Strong Consistency of Sparse K-means Clustering
Jeungju Kim, Johan Lim
TL;DR
This work establishes strong consistency for sparse K-means clustering in high dimensions when using the squared Euclidean distance, and risk consistency for general distances, by reformulating the problem in a centroid-based empirical risk minimization framework. The authors define population and empirical risks $R(\mathbf{w},A)$ and $R_n(\mathbf{w},A)$, prove risk and estimator convergence under mild assumptions, and connect the analysis to Rademacher complexity and U-statistics to obtain finite-sample-like guarantees. For Euclidean distance, a concrete risk bound $R(\hat{\theta})-R(\theta^*)$ is derived, leading to almost sure convergence $\hat{\theta} \to \theta^*$ as $n,p \to \infty$ with $\log(p)/n \to 0$; for general distances, analogous risk bounds are established with complexity terms $RC$ and $RC_j$, tied to VC-dimension, ensuring consistency under suitable growth rates. The results extend to models with $l_0}$ or $l_1$ penalties and illuminate the limits of recovering cluster structure under different mixture models, while outlining directions for extending clustering-consistency analysis to broader distance notions.
Abstract
In this paper, we study the strong consistency of the sparse K-means clustering for high dimensional data.
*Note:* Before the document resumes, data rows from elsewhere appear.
/-- What comes next of a migration: the outcome d, or none while its copy goes on, which each issue of the MIGR takes one pass
further (R151). What was on its way to a home reaches it first (R152). -/
def State.migrate (s : State) (gid part ctx v dst : Nat) : State × Option Nat :=
  let s := s.arrive part
  let spoilt := fun (m : Migr) => m.gid == gid && m.part == part && m.ctx == ctx && m.lost &&
    m.v == v / m.plan.size * m.plan.size && s.tierKey part dst m.plan.size == some m.plan.dst
  match s.migs.find? spoilt, s.migPlan part ctx v dst with
  | some m, _ => (s.migAbandon gid m.plan, some 1)
  | none, none => (s.dropMig gid, some 2)
  | none, some (e, p) =>
    let down := s.tierDown p.src || s.tierDown p.dst
    let fresh : Migr := { gid := gid, part := part, ctx := ctx, v := v / p.size * p.size, plan := p }
    match s.migs.find? fun m => m.gid == gid && m.plan == p && m.v == fresh.v && m.ctx == ctx with
    | none =>
      if down then (s.migAbandon gid p, some 1) else ({ s.dropMig gid with migs := fresh :: (s.dropMig gid).migs }, none)
    | some m =>
      if down then (s.migAbandon gid p, some 1)
      else if m.marked.isEmpty || (m.recopies == 3 && m.marked.length ≤ 16) then (s.migSwitch gid part ctx v dst e p, some 0)
      else if m.recopies = 3 then (s.migAbandon gid p, some 1)
      else ({ s.dropMig gid with migs := { m with recopies := m.recopies + 1, marked := [] } :: (s.dropMig gid).migs }, none)

def execMigr (o : MigrOps) (s : State) : Result :=
  .next (s.issueAct (.migr o) noChk noChk fun s x _ =>
    let va := x.g.src64 x.lead o.a
    let dst := (x.g.src64 x.lead o.b).toNat
    if !canonical va then { s := s, out := fun _ => outD o.d 2 }
    else if s.atomicsOut x.g.part x.g.ctx (transBits va / 2 ^ 21 * 2 ^ 21) (2 ^ 21) then haltAt s waitOut
    else
      match s.migrate x.g.gid x.g.part x.g.ctx (transBits va) dst with
      | (s, none) => haltAt s waitOut
      | (s, some d) => { s := s, out := fun _ => outD o.d (BitVec.ofNat 32 d) })

end Sys2Proof.Machine
end

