/-- Install the piece that holds the page (R165, R166): of a completion larger than a translation no other piece is kept, and
addresses in those send requests of their own (log entry 48). -/
def State.atsFill (s : State) (part : Nat) (q : AtsReq) (r w x : Bool) (pa log2 : Nat) : State :=
  let lg := atsLog2 log2
  let v := q.vp * 4096
  let big := if log2 < 12 then 12 else log2
  let frame := pa / 2 ^ big * 2 ^ big + v % 2 ^ big / 2 ^ lg * 2 ^ lg
  let (s, now) := s.take
  let e : TlbEntry := {
    part := part
    ctx := q.ctx
    vbase := v / 2 ^ lg * 2 ^ lg
    log2 := lg
    pbase := frame
    r := r
    w := w
    x := x
    u := !q.priv
    ats := true
    filledAt := now }
  let e := match (s.placeOf part e frame).key? with
    | some k => { e with gbase := (s.boundOf k).1, glog2 := (s.boundOf k).2 }
    | none => e
  let s := s.tlbPut q.core e
  match s.placeOf part e frame with
  | .mem k _ =>
    let s := s.updPart part fun p => { p with hdmMaps := e :: p.hdmMaps.filter fun y => y != e }
    s.eachGranule (s.granuleOf k).base (k + 2 ^ lg - (s.granuleOf k).base) (fun (g : Granule) => g.grant r w x) (2 ^ lg / 16 + 1)
  | .win _ _ k _ => s.grantHost k (2 ^ lg) r w x
  | _ => s

/-- The denial under which accesses are performed again. -/
def AtsAnswer.deny (a : AtsAnswer) (vp : Nat) : Option (Nat × Option Bool × Flt) :=
  match a with
  | .again => none
  | .granted _ _ _ => none
  | .absent => some (vp, none, { code := 0 })
  | .bad f => some (vp, none, f)

/-- A permission that the completion does not grant is final (R340). -/
def grantFlt (need : Need) (r w x : Bool) : Option Flt :=
  if (need.r && !r) || (need.w && !w) || (need.x && !x) then
    some { code := cPermission, detail := permDetail need r w x false }
  else none

/-- A completion that grants nothing, for what raises a page request next, unless it fails: after a Success response, or while
the function's Response Failure status is set (R340). -/
def State.atsAbsent (s : State) (part : Nat) (after : Bool) : Option Flt :=
  if (s.part part).priFailed then some fltPriFailed else if after then some { code := cPageReq } else none

/-- What an access waits for when a completion is discarded: nothing; one sent for after a Success response stays so (R340). -/
def againFor (q : AtsReq) (write : Bool) (w : Option AccWait) : Option AccWait :=
  if w.any AccWait.after then some (.page q.vp write) else none

/-- An engine operation that waits for the completion. -/
def State.atsOp (s : State) (part : Nat) (q : AtsReq) (a : AtsAnswer) (o : AOp) : State :=
  let need := if o.writes then needW else needR
  match a with
  | .again => s.updOp o.id fun o => { o with wait := againFor q o.writes o.wait }
  | .granted r w x =>
    match grantFlt need r w x with
    | some f => s.engStop o o.va o.writes (.flt f)
    | none => s.updOp o.id fun o => { o with wait := none }
  | .absent =>
    match s.atsAbsent part (o.wait == some (.ats q.id true)) with
    | some f => s.engStop o o.va o.writes (.flt f)
    | none =>
      let wait := s.pageOrRoom part q.ctx q.vp o.writes
      (s.requestPage part q.ctx q.vp o.writes).updOp o.id fun o => { o with wait := some wait }
  | .bad f =>
    if (f.code = cLinkDown || f.code = cTimeout) && !(o.kind matches .stage _ _ _ _) then s.updOp o.id fun o => { o with wait := none } else s.engStop o o.va o.writes (.flt f)

/-- A group parked at an instruction on the completion. -/
def State.atsPark (s : State) (part : Nat) (q : AtsReq) (a : AtsAnswer) (g : Group) : State :=
  let need := if q.exec then needX else needR
  let put := fun (s : State) (p : Park) => s.park g.gid p
  match a with
  | .again => put s (if g.park == .xlate q.vp (some (q.id, true)) then .answer q.vp 0 0 else .none)
  | .granted r w x =>
    match grantFlt need r w x with
    | some f => put s (.answer q.vp f.code f.detail)
    | none => put s .none
  | .absent =>
    match s.atsAbsent part (g.park == .xlate q.vp (some (q.id, true))) with
    | some f => put s (.answer q.vp f.code f.detail)
    | none => put (s.requestPage part q.ctx q.vp false) (.xlate q.vp none)
  | .bad f => put s (.answer q.vp f.code f.detail)

/-- A grid whose access waits for the completion (R343). -/
def State.atsGrid (s : State) (part : Nat) (q : AtsReq) (a : AtsAnswer) (g : Grid) : State :=
  let put := fun (s : State) (w : Option AccWait) (d : Option (Nat × Bool × Nat × DWord)) =>
    s.updGrid g.uid fun g => { g with wait := w, deny := d }
  match a with
  | .again => put s (againFor q q.write g.wait) none
  | .granted r w _ =>
    match grantFlt { r := !q.write, w := q.write } r w true with
    | some f => put s none (some (q.vp, q.write, f.code, f.detail))
    | none => put s none none
  | .absent =>
    match s.atsAbsent part (g.wait == some (.ats q.id true)) with
    | some f => put s none (some (q.vp, q.write, f.code, f.detail))
    | none => put (s.requestPage part q.ctx q.vp q.write) (some (s.pageOrRoom part q.ctx q.vp q.write)) none
  | .bad f => put s none (some (q.vp, q.write, f.code, f.detail))

/-- Everything that waits for an ATS request goes on with its answer. -/
def State.atsAnswer (s : State) (part : Nat) (q : AtsReq) (a : AtsAnswer) : State :=
  let s := s.updPart part fun p => { p with atsReqs := p.atsReqs.filter fun r => r.id != q.id }
  let final := match a with
    | .granted _ _ _ => some q.vp
    | _ => none
  let sel := fun (_ : PendAcc) (_ : LaneAcc) (w : AccWait) => w.waitsAts q.id
  let who := fun (w : AccWait) (y : Who) => afterPage (some q.vp) w { y with deny := a.deny q.vp, final := final }
  let holds := match a with
    | .again | .granted _ _ _ => true
    | .absent | .bad _ => false
  let s := (s.groupsIn part q.ctx).foldl (fun (s : State) g =>
    (if holds then s.holdBack g.gid sel (some q.vp) else s).redo g.gid sel who) s
  let s := (s.opsIn part q.ctx).foldl (fun (s : State) o =>
    if o.wait.any (AccWait.waitsAts q.id) && !o.done then s.atsOp part q a o else s) s
  let s := (s.groupsIn part q.ctx).foldl (fun (s : State) g =>
    if g.park == .xlate q.vp (some (q.id, false)) || g.park == .xlate q.vp (some (q.id, true)) then s.atsPark part q a g else s) s
  (s.grids.filter fun g => g.wait.any (AccWait.waitsAts q.id)).foldl (fun s g => s.atsGrid part q a g) s

/-- A received Unsupported Request is an error that is reported (R372). -/
def State.unsupported (s : State) (part : Nat) : State := s.report .nonFatal (some part) .unsupported

def execAtsTranslationCompletion (part req : Nat) (res : AtsResult) (s : State) : Result :=
  .next (match (s.part part).atsReqs.find? fun r => r.id == req with
    | none => s
    | some q =>
      if q.stale then s.atsAnswer part q .again
      else
        match res with
        | .failed st =>
          (if st = 1 then s.unsupported part else s).atsAnswer part q (.bad { code := cAts, detail := BitVec.ofNat 64 st })
        | .granted r w x pa log2 =>
          if r || w then (s.atsFill part q r w x pa log2).atsAnswer part q (.granted r w x)
          else s.atsAnswer part q .absent)

/-- Host-shared contexts of a PASID. -/
def Partition.ctxsOf (p : Partition) (pasid : Nat) : List Nat :=
  (p.ctxs.filter fun c => c.pasid == pasid && c.regime == 2).map Ctx.ctx

/-- Device HBM that an ATS translation given out maps within the range (R168). -/
def State.atsPiece (s : State) (part v n : Nat) (e : TlbEntry) : Option (Nat × Nat) :=
  match s.placeOf part e e.pbase with
  | .mem k _ =>
    let lo := if e.vbase < v then v - e.vbase else 0
    let hi := if v + n < e.vbase + 2 ^ e.log2 then v + n - e.vbase else 2 ^ e.log2
    some (k + lo, hi - lo)
  | _ => none

/-- Its home divides and revokes as for a TLBI with DW (R168). -/
def State.revokeAts (s : State) (part v n : Nat) (es : List TlbEntry) : State :=
  (runsOver (es.filterMap (s.atsPiece part v n))).foldl (fun (s : State) r => s.revoke r.1 r.2 false) s

/-- One context's part of an ATS Invalidation Request. -/
def State.atsInvalidate (part v n : Nat) (s : State) (ctx : Nat) : State :=
  let hit := fun (e : TlbEntry) => e.ctx == ctx && meets e.vbase (2 ^ e.log2) v n
  let s := s.revokeAts part v n ((s.part part).hdmMaps.filter hit)
  let s := s.updPart part fun p => { p with hdmMaps := p.hdmMaps.filter fun e => !hit e }
  let s := (s.coresOf part).foldl (fun (s : State) c => s.updCore c fun c => { c with
    tlb := c.tlb.filter fun e => !(e.ats && e.part == part && e.ctx == ctx && meets e.vbase (2 ^ e.log2) v n) }) s
  let mark := fun (r : AtsReq) => if r.ctx = ctx && meets (r.vp * 4096) 4096 v n then { r with stale := true } else r
  s.updPart part fun p => { p with atsReqs := p.atsReqs.map mark }

/-- Invalidations whose accesses have completed are answered (R168). -/
def State.flushInvals (s : State) (part : Nat) : State :=
  let p := s.part part
  let done := fun (i : Inval) => i.ids.all fun id => !(p.hostAtomics.any fun a => a.id == id)
  let ready := p.invals.filter done
  if ready.isEmpty then s
  else
    { (s.updPart part fun p => { p with invals := p.invals.filter fun i => !done i }) with
      out := s.out ++ ready.map fun i => ⟨.atsInvalidated, part, [i.pasid, i.va, i.log2]⟩ }

/-- A request to a partition's function: an interface in ERROR answers it with Unsupported Request (R376). -/
def State.unlessError (s : State) (part : Nat) (f : State → State) : State :=
  if (s.part part).tdi = .error then s.send .unsupported part [] else f s

def execAtsInvalidationRequest (part pasid va log2 : Nat) (s : State) : Result :=
  .next (s.unlessError part fun s =>
  let v := va % 2 ^ 57
  let n := 2 ^ log2
  let ctxs := (s.part part).ctxsOf pasid
  let ids := (ctxs.map fun c => s.atomicIds part c v n).flatten
  let s := ctxs.foldl (State.atsInvalidate part v n) (s.arrive part)
  (s.updPart part fun p => { p with invals := p.invals ++ [⟨pasid, va, log2, ids⟩] }).flushInvals part)

/-! ## Host atomics (R275, R369) -/

def State.dropAtomic (s : State) (part id : Nat) : State :=
  s.updPart part fun p => { p with hostAtomics := p.hostAtomics.filter fun a => a.id != id }

def State.putAtomic (s : State) (part : Nat) (a : HostAtomic) : State :=
  s.updPart part fun p => { p with hostAtomics := p.hostAtomics.map fun x => if x.id = a.id then a else x }

/-- The lane's access that an atomic performs. -/
def Group.accOf (g : Group) (id : Nat) : Option (PendAcc × LaneAcc) :=
  g.accs.findSome? fun a => (a.lanes.find? fun q => q.2 == .host id).map fun q => (a, q.1)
We prove the consistency in both risk and clustering for the Euclidean distance. We discuss the characterization of the limit of the clustering under some special cases. For the general (non-Euclidean) distance, we prove the consistency in risk. Our result naturally extends to other models with the same objective function but different constraints such as l0 or l1 penalty in recent literature.